A PICTURE of Huddersfield Cattle Market in 1945, in our All Our Yesterdays feature on November 30, caught the eye of reader Sam Hinchliffe.

The picture came from Laurie Stead, who kept it because it featured his uncle Granville Parkin, who was a farmer first at Pole Moor then at Birchencliffe.

He was also a butcher and had a shop at the bottom of King Street in the town centre.

Sam immediately spotted his father among the men gathered round a prize-winning bull.

“My dad, Charles Robert Hinchliffe, is the man in the heavy overcoat and the flat cap centrally behind the beast’s back,” he said.

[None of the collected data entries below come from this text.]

-- ==== Sys2Proof/Laws/PerInstr.lean ====
section
/-! SUPPORT. Per instruction: what the encoder writes is a head of 16 bits whose class and TLEN agree, and a tail that fits
in the length they name (R166, R176). -/

namespace Sys2Proof.Laws.EncodingFits

open Sys2Proof

/-- A head and a tail of the lengths that the head's class and TLEN give. -/
def Fits (e : Enc) : Prop :=
  e.head < 2 ^ 16 ∧ ∃ n, classTail (e.head / 1024) = some n ∧ tlenBytes (e.head / 256 % 4) = n ∧ e.tail < 2 ^ (8 * n)

def Statement (i : Instr) : Prop := ∀ e, encode i = some e → Fits e

theorem fits_of (h t c k n : Nat) (h₁ : h < 2 ^ 16) (h₂ : h / 1024 = c) (h₃ : h / 256 % 4 = k)
    (h₄ : classTail c = some n) (h₅ : tlenBytes k = n) (h₆ : t < 2 ^ (8 * n)) : Fits ⟨h, t⟩ := by
  subst h₂ h₃
  exact ⟨h₁, n, h₄, h₅, h₆⟩

theorem statement_of {i : Instr} {e : Enc} (h : encode i = some e) (f : Fits e) : Statement i := by
  intro e' h'
  rw [h] at h'
  cases h'
  exact f

theorem no_words {i : Instr} (h : encode i = none) : Statement i := by
  intro e h'
  rw [h] at h'
  cases h'

theorem width_code (wd : Width) : wd.code ≤ 1 := by cases wd <;> decide
theorem size_code (z : Size) : z.code ≤ 3 := by cases z <;> decide
theorem size3_code (z : Size3) : z.code ≤ 4 := by cases z <;> decide
theorem scope_code (c : Scope) : c.code ≤ 5 := by cases c <;> decide
theorem order_code (o : MemOrd) : o.code ≤ 29 := by
  cases o with
  | none => decide
  | acq c => cases c <;> decide
  | rel c => cases c <;> decide
  | acqrel c => cases c <;> decide
theorem fe_code (q : Fe) : q.code ≤ 3 := by cases q <;> decide
theorem round_code (r : Round) : r.code ≤ 3 := by cases r <;> decide
theorem type_code (y : Ty) : y.code ≤ 11 := by cases y <;> decide
theorem cond_code (c : Cond) : c.code ≤ 5 := by cases c <;> decide
theorem kind_code (k : FenceKind) : k.code ≤ 3 := by cases k <;> decide
theorem bool_code (b : Bool) : b.toNat ≤ 1 := by cases b <;> decide

theorem encInt_fits (minor : Nat) (gd : GReg) (ga : GReg) (gb : GReg) (wd : Width) (hminor : minor < 64) : Fits (encInt minor gd ga gb wd) := by
  have := width_code wd
  exact fits_of _ _ 0x2 1 2 (by omega) (by omega) (by omega) rfl rfl (by omega)

theorem encImm_fits (minor : Nat) (gd : GReg) (ga : GReg) (imm : BitVec 22) (wd : Width) (hminor : minor < 32) : Fits (encImm minor gd ga imm wd) := by
  have := width_code wd
  exact fits_of _ _ 0x3 2 4 (by omega) (by omega) (by omega) rfl rfl (by omega)

theorem encFloat_fits (minor : Nat) (fd : FReg) (fa : FReg) (fb : FReg) (fc : FReg) (rm : Round) (d : Bool) (hminor : minor < 16) : Fits (encFloat minor fd fa fb fc rm d) := by
  have := round_code rm
  have := bool_code d
  exact fits_of _ _ 0x8 1 2 (by omega) (by omega) (by omega) rfl rfl (by omega)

“At the time he had a butcher’s shop at 7, Manchester Street, Huddersfield, which went on to become Hinchliffe's Farm Shop at Netherton.

“The man with the round face and flat cap to the right of my father had the job of moving the animals around the sale ring.

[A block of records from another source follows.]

/-- The launch of context 1 with PAIR 9, whose gang is on core 0; cell 8 of its core expects arrivals or does not. -/
def paired (expect : Nat) : State :=
  ({ openLink with sched := { openLink.sched with launches := [launch0] } }).mapCore 0 (fun k =>
    { k with cells := k.cells.set 8 ⟨expect, 1, 7⟩ })

def pairKey : PairedGang := ⟨away, 5, 9, placedTask.key.gang⟩

/-- The second gang of the launch has retired or not, and the link is up. -/
def upGangs (ended : Bool) : State := { twoGangs ended with link := { (twoGangs ended).link with state := .up } }

/-- A FREEZE of frame 2 that the peer device has still to acknowledge. -/
def owedFreeze : State :=
  { linkIn .up 1 false with frz := { (linkIn .up 1 false).frz with ops := [{ freezing [] with peerWait := true }] } }

theorem meets_LinkEvents :
    (∀ pa ∈ [0x1_0000, 0x1_0078], openLink.homeGrants ⟨0, 1⟩ pa 8 .read ∧ openLink.homeGrants ⟨0, 1⟩ pa 8 .write ∧
      openLink.badLine pa 8 = none ∧ openLink.homePasses pa ∧ pa % size3Bytes .d = 0) ∧
    (openLink.linkReady = true ∧ inLine 0x1_0000 8 = true ∧ openLink.granted ⟨5, 1⟩ 0x1_0000 .read = false) ∧
    ((linkIn .up 1 false).homeGrants ⟨0, 1⟩ 0x1_0000 8 .write ∧ (linkIn .up 1 false).peerOwed 0x1_0000 < ((linkIn .up 1 false).attrAt 0x1_0000).fcount ∧
      (owedFreeze.homeGrants ⟨0, 1⟩ 0x1_0000 8 .write ∧ owedFreeze.homePasses 0x1_0000 ∧ 0 < (owedFreeze.attrAt 0x1_0000).fcount) ∧
      some 3 ∈ [none, some (3 : Byte)] ∧ (linkIn .up 1 false).homeGrants ⟨0, 1⟩ 0x1_0000 8 .read ∧
      (linkIn .up 0 true).homeGrants ⟨0, 1⟩ 0x1_0000 8 .read ∧ (linkIn .up 0 true).granted ⟨0, 1⟩ 0x1_0000 .write = true ∧
      (linkIn .up 0 true).badLine 0x1_0000 8 = none ∧
      ((linkIn .up 0 true).attrAt 0x1_0000).fcount ≤ (linkIn .up 0 true).peerOwed 0x1_0000 ∧
      ((linkIn .up 0 true).attrAt 0x1_0000).sweep = true) ∧
    (∀ b ∈ [false, true], (List.replicate 256 (3 : Byte)).length ≤ 256 ∧ (upGangs b).linkReady = true ∧
      (upGangs b).link.awaited = [] ∧ (upGangs b).peerAt gang1.key 1 = .core (peerCore [5] 1) ∧ (upGangs b).retired gang1.key = b ∧
      (upGangs b).mustKeep (incoming (.copyWrite away (.store gang1.key 1 0x9_FF00) (List.replicate 256 3) 5)) = false ∧
      (upGangs b).mustKeep (incoming (.reduceWrite away (.store gang1.key 1 0x9_FFF8) false false [1, 2] 5)) = false ∧
      0x9_FF00 + 256 ≤ 0xA_0000 ∧ 0x9_FFF8 % 4 = 0 ∧ 0x9_FFF8 + 4 * [(1 : BitVec 32), 2].length ≤ 0xA_0000) ∧
    (memType 0x80_0000_0000 = .peer ∧ memType (0x80_0000_0000 + 128) = .peer ∧ memType (0x80_0000_0000 + size3Bytes .q) = .peer) ∧
    (∀ op ∈ [AOp.swap, .add, .and, .or, .xor, .min, .max, .minu, .maxu, .fadd], (linkAtomicValue 32 op 5 6 5).isSome = true) ∧
    (linkAtomicValue 32 .cas 5 6 5 = some 6 ∧ linkAtomicValue 32 .cas 5 6 4 = none) ∧
    (∀ bf16 ∈ [false, true], 0x1_0000 % (if bf16 then 2 else 4) = 0 ∧
      openLink.homeGrants ⟨0, 1⟩ 0x1_0000 ((if bf16 then 2 else 4) * [(1 : BitVec 32), 2].length) .write ∧
      openLink.granted ⟨0, 1⟩ 0x1_0000 .read = true ∧
      openLink.mustKeep (incoming (.reduceWrite away (.home 0x1_0000) bf16 false [1, 2] 5)) = false) := by
  unfold State.homeGrants State.homePasses
  exact ⟨by decide +kernel, by decide +kernel, by decide +kernel, by decide +kernel, by decide +kernel, by decide +kernel,
    by decide +kernel, by decide +kernel⟩

/-- A payload of 228 bytes waits to be sent, and one is in the buffer. -/
theorem meets_LinkEvents_payloads : ∀ p ∈ ({ bench.link with unsent := [List.replicate 228 1] } : Link).unsent, p.length = 228 := by
  decide +kernel

def sentAnd (u : Sent) (o : List HomeWrite) : State :=
  { openLink with link := { openLink.link with unacked := [u] }, sched := { openLink.sched with outbox := o } }

theorem meets_LinkEvents_outbox :
    (∀ u ∈ [sentOne, sentNotice], ∀ o ∈ [[], [unsentWrite 0x80_0000_0080], [unsentWrite 0x1_0000]],
      (sentAnd u o).sched.outbox = o ∧ (sentAnd u o).link.unacked = [u] ∧ (sentAnd u o).linkCarries = true ∧ (sentAnd u o).mem.waiting = []) ∧
    memType 0x80_0000_0080 = .peer ∧ memType 0x1_0000 ≠ .peer ∧ (openLink.attrAt 0x80_0000_0080).fcount = 0 ∧
    (openLink.attrAt 0x1_0000).fcount = 0 ∧ (openLink.attrAt 0x1_0000).sweep = false := by decide +kernel

theorem meets_LinkEvents_arrivals :
    (openLink.linkReady = true ∧ openLink.pairedGang pairKey = none ∧ openLink.mustKeep (incoming (.arrival pairKey 8)) = false) ∧
    (∀ n ∈ [0, 2], (paired n).linkReady = true ∧ (paired n).mustKeep (incoming (.arrival pairKey 8)) = false ∧
      (paired n).pairedGang pairKey = some gang ∧
      gang.peers[(8 : Fin 96).val % gang.peers.length]? = some (.core 0) ∧ (paired n).killPending gang.key = false ∧
      ((paired n).cellAt (.core 0) 8).expect = BitVec.ofNat 12 n) := by decide +kernel

/-- A command in the mailbox, its window holding these bytes. -/
def cmd (op : Nat) (st : BootState) (a0 a1 : Word) (window : List Byte) : State :=
  { bench with mgmt := { bench.mgmt with
      go := true, op := BitVec.ofNat 8 op, running := BitVec.ofNat 8 op, state := st, arg0 := a0, arg1 := a1
      window := Memory.write [] 0 window } }

/-- CONFIG with one entry. -/
def conf1 (e : List Word) : State := cmd 8 .running 0 0 (natLe 0x40 1 ++ wordsLe e)

/-- Queue 0, of partition 0, is enabled. -/
def busy (s : State) : State := s.setQueue 0 { s.queueAt 0 with enable := true }

/-- The entries pass, and none takes from a partition with an enabled queue. -/
def confOk (s : State) : Bool :=
  ((s.confCheck s.confEntries).firstFailing s.conf 0 s.confEntries).isNone && !(s.confCheck s.confEntries).takesAny s.conf s.confEntries

theorem meets_Management :
    (∀ s ∈ [cmd 1 .awaitBundle 0 65280 [], cmd 1 .bootFail (0x300_0000 - 65280) 65280 []], s.commanded 1 ∧
      s.mgmt.state ≠ .running ∧ s.mgmt.arg1.toNat ≤ 65280 ∧ s.mgmt.arg0.toNat + s.mgmt.arg1.toNat ≤ 0x300_0000) ∧
    (∀ s ∈ [cmd 1 .awaitBundle 0 65281 [], cmd 1 .awaitBundle 0x300_0000 1 []], s.commanded 1 ∧ s.mgmt.state ≠ .running ∧
      (65280 < s.mgmt.arg1.toNat ∨ 0x300_0000 < s.mgmt.arg0.toNat + s.mgmt.arg1.toNat)) ∧
    ((cmd 2 .awaitBundle 0 0 []).commanded 2 ∧ (cmd 2 .awaitBundle 0 0 []).mgmt.state ≠ .running) ∧
    (∀ n ∈ [3, 4, 5, 6, 7, 8], (cmd n .running 0 0 []).commanded n ∧ (cmd n .running 0 0 []).mgmt.state = .running) ∧
    ((cmd 4 .running 0 0 []).mgmt.lifecycle ≠ 2 ∧ { (cmd 4 .running 0 0 []).mgmt with deployed := true }.lifecycle = 2 ∧
      { (cmd 4 .running 0 0 []).mgmt with returned := true }.lifecycle = 4) ∧
    ((cmd 5 .running 0xFFFF_FFFF 0 []).mgmt.arg0 = 0xFFFF_FFFF ∧ (cmd 5 .running 0 0 []).mgmt.arg0 ≠ 0xFFFF_FFFF) ∧
    (400 ≤ (cmd 7 .running 400 0 []).mgmt.arg0.toNat ∧ (cmd 7 .running 950 0 []).mgmt.arg0.toNat ≤ 950 ∧
      (cmd 7 .running 399 0 []).mgmt.arg0.toNat < 400 ∧ 950 < (cmd 7 .running 951 0 []).mgmt.arg0.toNat) := by
  unfold State.commanded
  decide +kernel

/-- What a token names is whatever it names; unlocking waits for a strand in supervisor mode, and then goes on. -/
theorem meets_Management_unlock :
    (∃ ids code nonces key sig, Config.tokenFields ((cmd 4 .running 0 0 []).mgmt.window.read 0 65280) = (ids, code, nonces, key, sig)) ∧
    (cmd 4 .running 0 0 []).mgmt.unlocking = none ∧
    (cmd 4 .running 0 0 []).unlockReady = true ∧ (sup (cmd 4 .running 0 0 [])).unlockReady = false ∧
    ∀ s ∈ [cmd 4 .running 0 0 [], sup (cmd 4 .running 0 0 [])],
      ({ s with mgmt := { s.mgmt with unlocking := some (1, 2) } } : State).mgmt.unlocking = some (1, 2) :=
  ⟨⟨_, _, _, _, _, rfl⟩, by decide +kernel, by decide +kernel, by decide +kernel, by decide +kernel⟩

/-- CONFIG: a bad header; no entry; an entry that fails; a quire taken from a busy partition; entries that pass. -/
theorem meets_Management_config :
    (cmd 8 .running 0 0 [0, 0, 1]).mgmt.confHeader = false ∧
    (∀ s ∈ [cmd 8 .running 0 0 [], conf1 [0, 0, 0, 0, 0, 0, 0, 0]], s.commanded 8 ∧ s.mgmt.confHeader = true) ∧
    confOk (cmd 8 .running 0 0 []) = true ∧
    ((conf1 [0, 0, 0, 0, 0, 0, 0, 0]).confCheck (conf1 [0, 0, 0, 0, 0, 0, 0, 0]).confEntries).firstFailing
      (conf1 [0, 0, 0, 0, 0, 0, 0, 0]).conf 0 (conf1 [0, 0, 0, 0, 0, 0, 0, 0]).confEntries = some 0 ∧
    (∀ s ∈ [busy (conf1 [0x0100_0000_0000_0000, 0, 0, 0, 0, 0, 0, 0])],
      (s.confCheck s.confEntries).firstFailing s.conf 0 s.confEntries = none ∧
        (s.confCheck s.confEntries).takesAny s.conf s.confEntries = true) ∧
    (∀ e ∈ [[0x0100_0000_0000_0000, 3, 0, 0, 0, 0, 0, 0], [0x0200_0000_0000_0001, 0x100, 0x1FF, 0, 0, 0, 0, 0],
        [0x0300_0000_0000_0105, 0, 0, 0, 0, 0, 0, 0], [0x0400_0000_0000_0000, 0x8001_0000_0000_0000, 0, 0, 0, 0, 0, 0],
        [0x0600_0000_0001_0000, 1, 2, 3, 4, 0, 0, 0], [0x0700_0000_0001_0000, 0x8000, 0x8000, 0, 0, 0, 0, 0],
        [0x0900_0000_0000_0000, 100, 0, 0, 0, 0, 0, 0]], confOk (conf1 e) = true) := by
  unfold State.commanded
  decide +kernel

/-- Every kind of entry, and both forms of CONTEXT and of DEMAND_AREA. -/
theorem meets_Management_entries :
    (∀ k ∈ [1, 2, 3, 4, 5, 6, 7, 8, 9], (#v[BitVec.ofNat 64 (k * 2 ^ 56), 0, 0, 0, 0, 0, 0, 0] : ConfEntry)[0].toNat / 2 ^ 56 = k) ∧
    (∀ b ∈ [false, true], (#v[0x0500_0000_0000_0000 + (if b then 0x2_0000_0000 else 0), 0, 0, 0, 0, 0, 0, 0] : ConfEntry)[0].getLsbD 33 = b) ∧
    (bench.mgmt.lifecycle ≠ 4 ∧ { bench.mgmt with returned := true }.lifecycle = 4) := by decide +kernel

/-- A store of 8 bytes into a line in error is raised at the next boundary, and the line stays in error (R322, R324). -/
theorem test_drain_error :
    (let s := { stored bench with mem := { (stored bench).mem with ecc := [0x200] } }
     match exec (.drain 0 0) s with
     | .next t => t.here.deferred == [{ plainFault .dataUncorrectable 0 with kind := 1 }] && t.mem.ecc == [0x200]
     | _ => false) = true := by decide +kernel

“Immediately to the left and behind Granville Parkin, with the hat and cigarette, is Mr B W (but known to all as Sonny) Coates, farmer and cattle dealer from Castle Hill.”

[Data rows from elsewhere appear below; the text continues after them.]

-- ==== Sys2Proof/Machine/Operands.lean ====
section
/-! DEFINITION. The values the block computes from operands (30_encoding.md sections 2 to 4): nibbles, transaction values,
the per-line offsets, DDRAM and CGRAM addresses and the command bytes that carry them; the constants of 00_scope.md R10. -/

namespace Sys2Proof.Machine

/-- `T_EN_HIGH` (R10). -/
def tEnHigh : Nat := 5

/-- `T_EN_LOW` (R10). -/
def tEnLow : Nat := 1

/-- `DDRAM_SET`: "high bit set, per controller convention" (R10). -/
def ddramSet : Byte := 0x80

/-- `b[7:4]` (30_encoding.md R88). -/
def hiNibble (b : Byte) : Nibble := b.extractLsb' 4 4

/-- `b[3:0]` (R88). -/
def loNibble (b : Byte) : Nibble := b.extractLsb' 0 4

/-- `XACT(nib, rs)`, the transaction value (30_encoding.md R82). -/
def xactValue (c : Config) (nib : Nibble) (rs : Bool) : Byte :=
  (nib.setWidth 8 <<< c.dataLsb) ||| (if rs then c.rsMask else 0x00)

/-- `ENCODE(b, rs)`: the two transaction values in sending order, high nibble first (41_encoder.md R140, 20_memory.md R52). -/
def encodeByte (c : Config) (b : Byte) (rs : Bool) : Byte × Byte :=
  (xactValue c (hiNibble b) rs, xactValue c (loNibble b) rs)

/-- `LINE_BASE(line)` (43_cursor_resolver.md R181); any other line falls back to `0x00`. -/
def lineBase (line : Byte) : Nat :=
  if line = 1 then 0x00
  else if line = 2 then 0x40
  else if line = 3 then 0x14
  else if line = 4 then 0x54
  else 0x00

/-- `RESOLVE(line, col)`: a 7-bit DDRAM address, the sum taken mod 128 (43_cursor_resolver.md R180). -/
def resolve (line col : Byte) : BitVec 7 := BitVec.ofNat 7 (lineBase line + col.toNat)

/-- The Set-DDRAM-Address command byte `0x80 | addr7` (30_encoding.md R86). -/
def setDdramCommand (line col : Byte) : Byte := ddramSet ||| (resolve line col).setWidth 8

/-- `(slot & 0x07) * 8`, the first CGRAM address of a slot (44_cgram_loader.md R200). -/
def slotAddress (slot : Byte) : Byte := (slot &&& 0x07) * 8

/-- The Set-CGRAM-Address command byte `CGRAM_SET | addr6` (30_encoding.md R87). -/
def setCgramCommand (c : Config) (addr : Byte) : Byte := c.cgramSet ||| addr

end Sys2Proof.Machine
end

Sam recalls that other people in the meat, farming and butchery trades included Wilf Dyson, a butcher from Lindley, and Lewis Riley.

“1954 was the year when meat came off Government control after the war.

“Cattle, turkeys, pullets and cases of duck eggs were bought in Ireland, on Thursdays, and delivered by rail to the Hillhouse sidings,” said Sam.